(Stored entries)
╭──
-- ==== Sys2Proof/Laws/Memory.lean ====
section
/-! SUPPORT. Memory: every operation keeps the canonical form, a read gives what the last write left. -/

namespace Sys2Proof.Machine

/-! ## The canonical form, unfolded -/

/-- The canonical form, in its parts. -/
theorem memoryWf_cons {k : Nat} {b : Byte} {t : List Host.Cell} :
    memoryWf ((k, b) :: t) = true ↔
      k < 2 ^ 26 ∧ b ≠ Config.unlistedByte ∧ (∀ e ∈ t, k < e.1) ∧ memoryWf t = true := by
  simp [memoryWf, and_assoc]

/-- A byte below every listed address reads as an unlisted one. -/
theorem readByte_below {m : List Host.Cell} {a : Nat} (h : ∀ e ∈ m, a < e.1) : readByte m a = Config.unlistedByte := by
  induction m with
  | nil => rfl
  | cons e t ih =>
    obtain ⟨k, b⟩ := e
    have hk : k ≠ a := Nat.ne_of_gt (h (k, b) (by simp))
    simp only [readByte, if_neg hk]
    exact ih fun e he => h e (by simp [he])

theorem mem_eraseCell {m : List Host.Cell} {a : Nat} {e : Host.Cell} (h : e ∈ eraseCell m a) : e ∈ m := by
  induction m with
  | nil => exact h
  | cons c t ih =>
    obtain ⟨k, b⟩ := c
    simp only [eraseCell] at h
    split at h
    · simp [h]
    · rcases List.mem_cons.1 h with h | h
      · simp [h]
      · simp [ih h]

theorem mem_insertCell {m : List Host.Cell} {a : Nat} {v : Byte} {e : Host.Cell} (h : e ∈ insertCell m a v) :
    e = (a, v) ∨ e ∈ m := by
  induction m with
  | nil => simpa [insertCell] using h
  | cons c t ih =>
    obtain ⟨k, b⟩ := c
    simp only [insertCell] at h
    split at h
    · simpa using h
    · split at h
      · rcases List.mem_cons.1 h with h | h <;> simp [h]
      · rcases List.mem_cons.1 h with h | h
        · simp [h]
        · rcases ih h with h | h <;> simp [h]

/-! ## Every operation keeps the form -/

theorem memoryWf_eraseCell {m : List Host.Cell} {a : Nat} (h : memoryWf m = true) : memoryWf (eraseCell m a) = true := by
  induction m with
  | nil => rfl
  | cons c t ih =>
    obtain ⟨k, b⟩ := c
    rw [memoryWf_cons] at h
    simp only [eraseCell]
    split
    · exact h.2.2.2
    · rw [memoryWf_cons]
      exact ⟨h.1, h.2.1, fun e he => h.2.2.1 e (mem_eraseCell he), ih h.2.2.2⟩

theorem memoryWf_insertCell {m : List Host.Cell} {a : Nat} {v : Byte} (h : memoryWf m = true) (ha : a < 2 ^ 26)
    (hv : v ≠ Config.unlistedByte) : memoryWf (insertCell m a v) = true := by
  induction m with
  | nil => exact memoryWf_cons.2 ⟨ha, hv, by simp, rfl⟩
  | cons c t ih =>
    obtain ⟨k, b⟩ := c
    have h' := memoryWf_cons.1 h
    simp only [insertCell]
    split
    · rename_i hlt
      refine memoryWf_cons.2 ⟨ha, hv, ?_, h⟩
      intro e he
      rcases List.mem_cons.1 he with rfl | he
      · exact hlt
      · exact Nat.lt_trans hlt (h'.2.2.1 e he)
    · split
      · rename_i heq
        exact memoryWf_cons.2 ⟨ha, hv, heq ▸ h'.2.2.1, h'.2.2.2⟩
      · rename_i hlt hne
        refine memoryWf_cons.2 ⟨h'.1, h'.2.1, ?_, ih h'.2.2.2⟩
        intro e he
        rcases mem_insertCell he with rfl | he
        · simp only; omega
        · exact h'.2.2.1 e he

/-- Writing a byte inside the address space keeps the canonical form. -/
theorem memoryWf_writeByte {m : List Host.Cell} {a : Nat} (v : Byte) (h : memoryWf m = true) (ha : a < 2 ^ 26) :
    memoryWf (writeByte m a v) = true := by
  unfold writeByte
  split
  · exact memoryWf_eraseCell h
  · rename_i hv
    exact memoryWf_insertCell h ha hv

theorem wordBase_lt (a : Addr) : wordBase a + 3 < 2 ^ 26 := by
  have := a.isLt
  unfold wordBase
  omega

/-- Writing a word keeps the canonical form. -/
theorem memoryWf_writeWord {m : List Host.Cell} (a : Addr) (v : Word) (h : memoryWf m = true) :
    memoryWf (writeWord m a v) = true := by
  have := wordBase_lt a
  unfold writeWord
  exact memoryWf_writeByte _ (memoryWf_writeByte _ (memoryWf_writeByte _ (memoryWf_writeByte _ h (by omega)) (by omega))
    (by omega)) (by omega)

/-- The writes of other masters keep the canonical form (R82). -/
theorem memoryWf_masterWrites {m : List Host.Cell} (l : List Host.Cell) (h : memoryWf m = true) :
    memoryWf (masterWrites m l) = true := by
  unfold masterWrites
  induction l generalizing m with
  | nil => exact h
  | cons e l ih => exact ih (memoryWf_writeByte _ h (Nat.mod_lt _ (by decide)))

/-- What other masters write before an access keeps the canonical form. -/
theorem memoryWf_busGap {s : State} (h : memoryWf s.mem = true) : memoryWf s.busGap.mem = true := by
  unfold State.busGap
  split
  · exact h
  · exact memoryWf_masterWrites _ h

theorem memoryWf_busGaps {s : State} (n : Nat) (h : memoryWf s.mem = true) : memoryWf (s.busGaps n).mem = true := by
  induction n with
  | zero => exact h
  | succ n ih => exact memoryWf_busGap ih

/-! ## Reading after a write -/

theorem readByte_eraseCell {m : List Host.Cell} (h : memoryWf m = true) (a c : Nat) :
    readByte (eraseCell m a) c = if c = a then Config.unlistedByte else readByte m c := by
  induction m with
  | nil => simp [eraseCell, readByte]
  | cons e t ih =>
    obtain ⟨k, b⟩ := e
    have h' := memoryWf_cons.1 h
    have ih := ih h'.2.2.2
    simp only [eraseCell]
    split
    · rename_i hk
      subst hk
      by_cases hc : c = k
      · subst hc; rw [if_pos rfl]; exact readByte_below h'.2.2.1
      · rw [if_neg hc]; simp only [readByte, if_neg (Ne.symm hc)]
    · rename_i hk
      simp only [readByte, ih]
      by_cases hc : k = c
      · subst hc; rw [if_pos rfl, if_neg hk, if_pos rfl]
      · rw [if_neg hc, if_neg hc]

theorem readByte_insertCell (m : List Host.Cell) (a c : Nat) (v : Byte) :
    readByte (insertCell m a v) c = if c = a then v else readByte m c := by
  induction m with
  | nil => simp only [insertCell, readByte, eq_comm]
  | cons e t ih =>
    obtain ⟨k, b⟩ := e
    simp only [insertCell]
    split
    · simp only [readByte, eq_comm]
    · split
      · rename_i hk
        subst hk
        simp only [readByte, eq_comm]
        split <;> simp_all
      · simp only [readByte, ih]
        by_cases hc : k = c
        · subst hc
          rw [if_pos rfl, if_pos rfl, if_neg (by omega)]
        · rw [if_neg hc, if_neg hc]

/-- Reading a byte after a byte is written: the value written at its address, the old byte elsewhere. -/
theorem readByte_writeByte {m : List Host.Cell} (h : memoryWf m = true) (a c : Nat) (v : Byte) :
    readByte (writeByte m a v) c = if c = a then v else readByte m c := by
  unfold writeByte
  split
  · rename_i hv
    rw [readByte_eraseCell h, hv]
  · exact readByte_insertCell m a c v

/-- Writing a byte leaves every other byte, whatever the form of memory. -/
theorem readByte_writeByte_other (m : List Host.Cell) {a c : Nat} (v : Byte) (hc : c ≠ a) :
    readByte (writeByte m a v) c = readByte m c := by
  unfold writeByte
  split
  · induction m with
    | nil => rfl
    | cons e t ih =>
      obtain ⟨k, b⟩ := e
      simp only [eraseCell]
      split
      · rename_i hk
        subst hk
        simp only [readByte, if_neg (Ne.symm hc)]
      · simp only [readByte, ih]
  · rw [readByte_insertCell, if_neg hc]

/-- Writing a word leaves every byte outside it, whatever the form of memory. -/
theorem readByte_writeWord_other (m : List Host.Cell) (a : Addr) (v : Word) {c : Nat}
    (hc : c < wordBase a ∨ wordBase a + 4 ≤ c) : readByte (writeWord m a v) c = readByte m c := by
  unfold writeWord
  rw [readByte_writeByte_other _ _ (by omega), readByte_writeByte_other _ _ (by omega),
    readByte_writeByte_other _ _ (by omega), readByte_writeByte_other _ _ (by omega)]

/-- The four bytes of a word after it is written, the least significant at the lowest address (R63). -/
theorem readByte_writeWord {m : List Host.Cell} (h : memoryWf m = true) (a : Addr) (v : Word) :
    readByte (writeWord m a v) (wordBase a) = v.extractLsb' 0 8 ∧
    readByte (writeWord m a v) (wordBase a + 1) = v.extractLsb' 8 8 ∧
    readByte (writeWord m a v) (wordBase a + 2) = v.extractLsb' 16 8 ∧
    readByte (writeWord m a v) (wordBase a + 3) = v.extractLsb' 24 8 := by
  have hb := wordBase_lt a
  have h0 := memoryWf_writeByte (a := wordBase a) (v.extractLsb' 0 8) h (by omega)
  have h1 := memoryWf_writeByte (a := wordBase a + 1) (v.extractLsb' 8 8) h0 (by omega)
  have h2 := memoryWf_writeByte (a := wordBase a + 2) (v.extractLsb' 16 8) h1 (by omega)
  unfold writeWord
  simp only [readByte_writeByte h2, readByte_writeByte h1, readByte_writeByte h0, readByte_writeByte h]
  simp

/-- The word read after it is written is the word written (R63, R65). -/
theorem readWord_writeWord {m : List Host.Cell} (h : memoryWf m = true) (a : Addr) (v : Word) :
    readWord (writeWord m a v) a = v := by
  obtain ⟨h0, h1, h2, h3⟩ := readByte_writeWord h a v
  unfold readWord
  rw [h0, h1, h2, h3]
  ext i hi
  simp only [BitVec.getElem_append, BitVec.getElem_extractLsb', Nat.zero_add]
  by_cases a0 : i < 8
  · simp [a0]
    rfl
  · by_cases a1 : i - 8 < 8
    · simp [a0, a1, show 8 + (i - 8) = i by omega]
      rfl
    · by_cases a2 : i - 8 - 8 < 8
      · simp [a0, a1, a2, show 16 + (i - 8 - 8) = i by omega]
        rfl
      · simp [a0, a1, a2, show 24 + (i - 8 - 8 - 8) = i by omega]
        rfl

/-- After other masters' writes a byte reads as the last one to it, or as before (R84). -/
theorem readByte_masterWrites_append {m : List Host.Cell} (l : List Host.Cell) (a x : Nat) (b : Byte)
    (h : memoryWf m = true) :
    readByte (masterWrites m (l ++ [(a, b)])) x =
      if x = a % 2 ^ 26 then b else readByte (masterWrites m l) x := by
  have e : masterWrites m (l ++ [(a, b)]) = writeByte (masterWrites m l) (a % 2 ^ 26) b := by
    simp [masterWrites, List.foldl_append]
  rw [e, readByte_writeByte (memoryWf_masterWrites l h)]

/-- The reset memory has the canonical form. -/
theorem memoryWf_reset : memoryWf State.reset.mem = true := rfl

end Sys2Proof.Machine
end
╰──
# [PROBLEM DESCRIPTION]
For the word "show", count the lines of the data that contain it and state only that count.

# [RESPONSE TO THIS EXERCISE]
3